The trial assessed the safety and tolerability of dipraglurant in patients with Parkinson’s as its primary endpoint. The secondary endpoints included the examination of the efficacy of drug compared with placebo in reducing levodopa induced dyskinesia in Parkinson’s patients and Parkinson’s symptoms. Other secondary endpoints included the assessment of the evaluation of the effect of co-administration of dipraglurant on L-dopa efficacy.

Results from the trial revealed no major safety issues with the treatment. Two patients did not complete the trial due to serious adverse events (SAE). The most commonly observed adverse events related to the treatment included nausea, fatigue, dyskinesia, and dizziness.

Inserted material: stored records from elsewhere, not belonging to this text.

/-- A WRITE packet placed (R317): none while a region that it needs initialises (R257). -/
def State.placeWrite (s : State) (c : Nat) (p : Pkt) (errs : List MemErr) : Bool × State :=
  let k := s.conn c
  match rxOpOf k (pktOp p) with
  | none => (true, s)
  | some o =>
    if o.status ≠ 0 then (true, s)
    else match s.granPlaces k true (pktAddr p) p.grans.length with
    | none => (true, s.updRxOp c o.opid fun o => { o with status := 1 })
    | some true => (false, s)
    | some false =>
      let x := (List.range p.grans.length).foldl (fun (x : Bool × State) i => if x.1 then x else x.2.placeGran c p o i errs) (false, s)
      (true, if x.1 then x.2.haltDma c p else x.2)

/-- What a granule of a failed WRITE replaced put back, where it still stands under the same generation (R306). -/
def State.undoGran (s : State) (u : Undo) : State :=
  let r := s.region u.rgn
  let v : Cover := ⟨0, 0, []⟩
  if r.gen ≠ u.gen ∨ (List.range 4).flatMap (fun i => s.stored r (u.addr + 64 * i)) ≠ u.new then s
  else
    let line := fun (i : Nat) => (u.old.getD i none).getD (zeros 64, false)
    let s := (List.range 4).foldl (fun s i =>
      let a := u.addr + 64 * i
      let s := s.storeLine r a (line i).1 (line i).2 v
      if (u.old.getD i none).isNone && rgnHbm r then s.setLine (s.phys (rgnDpa r a) / 64) none else s) s
    s.storeTag r u.addr ((List.range 4).flatMap fun i => (line i).1) v

/-- Whether the data that a partition's memory gives are provisional: its job has a step that is not committed (R386). -/
def partProv (q : Part) : Bool := q.sched.isSome && provStep q q.step

/-- READ_RESP packets of a served READ (R300, R306, R386): the status goes with the last of them. -/
def State.sendRead (s : State) (c id status : Nat) (gs : List Gran) : State :=
  let l := cutGrans (max 1 (connGranMax (s.conn c))) (gs.length + 1) 0 gs
  let l := if l.isEmpty then [(0, [])] else l
  let prov := partProv (s.part (connPart (s.conn c)))
  (List.range l.length).foldl (fun s i =>
    let e := l.getD i (0, [])
    let last := decide (i + 1 = l.length)
    let base := Pkt.blank opReadResp
    s.send c { base with first := decide (i = 0), last := last, prov := prov && !e.2.isEmpty, status := if last then status else 0,
                         w2 := e.1 % 2 ^ 24 * 2 ^ 40 + e.2.length * 2 ^ 18 + id, grans := e.2 }) s

/-- A READ that fails: one READ_RESP with NGRAN 0, LAST and the status (R320). -/
def State.failRead (s : State) (c id status : Nat) : State := (s.dropRxOp c id).sendRead c id status []

/-- The granules of a READ (R250 to R256, R262, R269). -/
def State.readGrans (s : State) (access part : Nat) (gens : List (Nat × Nat)) (addr n : Nat) (errs : List MemErr) : List Gran × State :=
  (List.range n).foldl (fun (a : List Gran × State) i =>
    match a.2.place part (addr + 256 * i) with
    | some (j, r, x, _) =>
      if staleGen gens j r then (a.1 ++ [⟨zeros 256, false⟩], a.2)
      else
        let (g, s) := a.2.readGranAt access part j r x errs
        (a.1 ++ [g], s)
    | none => a) ([], s)

/-- A READ served (R272, R306, R320): none while a region that it needs initialises. A session's READ that meets an uncorrectable
granule halts its DMA channel; a member's is delivered with its poison marks. -/
def State.serveRead (s : State) (c : Nat) (p : Pkt) (errs : List MemErr) : Bool × State :=
  let k := s.conn c
  let id := pktOp p
  let n := nfld p.w2 23 0
  match rxOpOf k id with
  | none => (true, s)
  | some o =>
    if o.status ≠ 0 then (true, s.failRead c id o.status)
    else match s.granPlaces k false (pktAddr p) n with
    | none => (true, s.failRead c id 1)
    | some true => (false, s)
    | some false =>
      let r := s.readGrans (if connHost k then accHost else accOperand) (connPart k) o.gens (pktAddr p) n errs
      let bad := r.1.any (·.poison)
      if bad && r.2.mayHalt c then (true, r.2.haltDma c p)
      else (true, (r.2.dropRxOp c id).sendRead c id (if bad then 5 else 0) r.1)

/-- Whether a session's channel holds this operation back (R272). -/
def State.dmaHolds (s : State) (c : Nat) (p : Pkt) : Bool :=
  let k := s.conn c
  (decide (connKind k = 2) || decide (connKind k = 3)) && [opWrite, opRead, opToken].contains p.op && (s.dmaOf c).halted

/-- An answer to a CTL operation (R303, R320): CTL_RESP, then the DONE ACK; none when the connection is gone. -/
def State.answer (s : State) (c : Nat) (p : Pkt) (status : Nat) (v : W64) : State :=
  if s.serves c then
    (s.sendResp c p status (natLE 8 v.toNat ++ zeros 8)).sendAck c (some (pktOp p, status)) else s

/-- Operations that a channel held, completed with a status (R275). -/
def State.endHeld (s : State) (c status : Nat) (l : List Pkt) : State :=
  l.foldl (fun s p =>
    if (rxOpOf (s.conn c) (pktOp p)).isNone then s
    else if p.op = opRead then s.failRead c (pktOp p) status
    else s.updRxOp c (pktOp p) fun o => { o with status := if o.status = 0 then status else o.status }) s

/-- Held operations served in order; a further halt holds the rest again (R275). -/
def State.serveHeld : Nat → State → Nat → List Pkt → List MemErr → State
  | 0, s, _, _, _ => s
  | n + 1, s, c, l, errs =>
    match l with
    | [] => s
    | p :: t =>
      if (s.dmaOf c).halted then s.setDma c { s.dmaOf c with held := (s.dmaOf c).held ++ l }
      else
        let r := if p.op = opWrite then s.placeWrite c p errs else if p.op = opRead then s.serveRead c p errs else (true, s)
        State.serveHeld n (if r.1 then r.2 else s.updConn c fun k => { k with rxHeld := k.rxHeld ++ [p] }) c t errs

/-- RESUME or ABORT to the DMA channel of a session (R275); a channel that is not halted is unaffected. -/
def State.opDma (s : State) (p channel : Nat) (abort : Bool) (errs : List MemErr) : State :=
  let d := Table.get Dma.reset (s.part p).dma channel
  if !d.halted then s
  else
    let s := s.updPart p fun q => { q with dma := Table.set Dma.reset q.dma channel .reset }
    let f := d.faulting.toList
    if abort then s.endHeld d.conn 7 (f ++ d.held)
    else (s.endHeld d.conn 5 f).serveHeld d.held.length d.conn d.held errs

/-- What a completed operation does besides its DONE ACK (R318, R320, R321): the status, and the state. -/
def State.finishOp (s : State) (c : Nat) (o : RxOp) : Nat × State :=
  let p := connPart (s.conn c)
  if o.status ≠ 0 then (o.status, o.undo.foldl (fun s u => s.undoGran u) s)
  else if o.op = opWrite ∨ o.op = opToken then
    if o.dtok = relNone then (0, s)
    else
      let q := s.part p
      (0, s.updPart p fun q' => releaseTok q' o.dtok (nearStep (streamStep q (streamOf q (o.dtok / 512))) o.step) o.prov)
  else if o.op = opSend then
    let (st, s') := s.stageSend c o.data
    if !s.levelMay (s.conn c) ∧ s.fw.stage.holder ≠ some c then (0xB, s) else (st, s')
  else (0, s)

/-- An operation is complete (R320): every PSN up to its LAST has arrived, none of them waits, and no channel holds it. -/
def State.opReady (s : State) (c : Nat) (o : RxOp) : Bool :=
  let k := s.conn c
  let d := s.dmaOf c
  match o.lastPsn with
  | some l => [opWrite, opReadResp, opSend, opReduce, opToken].contains o.op && psnLt l k.rxNext && k.rxHeld.all (fun p => psnLt l p.psn)
      && !(decide (d.conn = c) && (d.held ++ d.faulting.toList).any fun p => pktOp p = o.opid)
  | none => false

/-- Completed operations finished, each with its DONE ACK. -/
def State.completeOps : Nat → State → Nat → State
  | 0, s, _ => s
  | n + 1, s, c =>
    match (s.conn c).rxOps.find? fun o => s.opReady c o with
    | some o =>
      let (st, s) := s.finishOp c o
      State.completeOps n ((s.dropRxOp c o.opid).sendAck c (some (o.opid, st))) c
    | none => s

/-- A write of one register on connection c (R303, R539): its status and the state. A session that a teardown closes only reads (R435). -/
def State.ctlWrite (s : State) (c a : Nat) (v : W64) (errs : List MemErr) : Nat × State :=
  match s.ctlCheck c true a with
  | .error st => (st, s)
  | .ok x => if (s.conn c).st = 4 then (4, s) else match x with
  | (.memPart p, 0x18) =>
    if bit v 8 == bit v 9 then (0, s)
    else
      let n := (Table.get Dma.reset (s.part p).dma (fld v 1 0)).conn
      let s := s.opDma p (fld v 1 0) (bit v 9) errs
      (0, s.completeOps (s.conn n).rxOps.length n)
  | (b, off) => s.writeReg c b off v errs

Dipraglurant was found to reduce the peak dose dyskinesia (as measured by the modified Abnormal Involuntary Movement Scale) on day 1 (50 mg) and on day 14 (100 mg) and across a three-hour post-dose period on day 14. The results also showed that treatment with dipraglurant did not worsen Parkinson’s symptoms.

According to the authors, treatment with dipraglurant was found to the safe and well-tolerated by patients with Parkinson’s in its first administration. However, the proven efficacy in overturning levodopa-induced dyskinesia needs to be confirmed in a larger group of patients, the researchers added.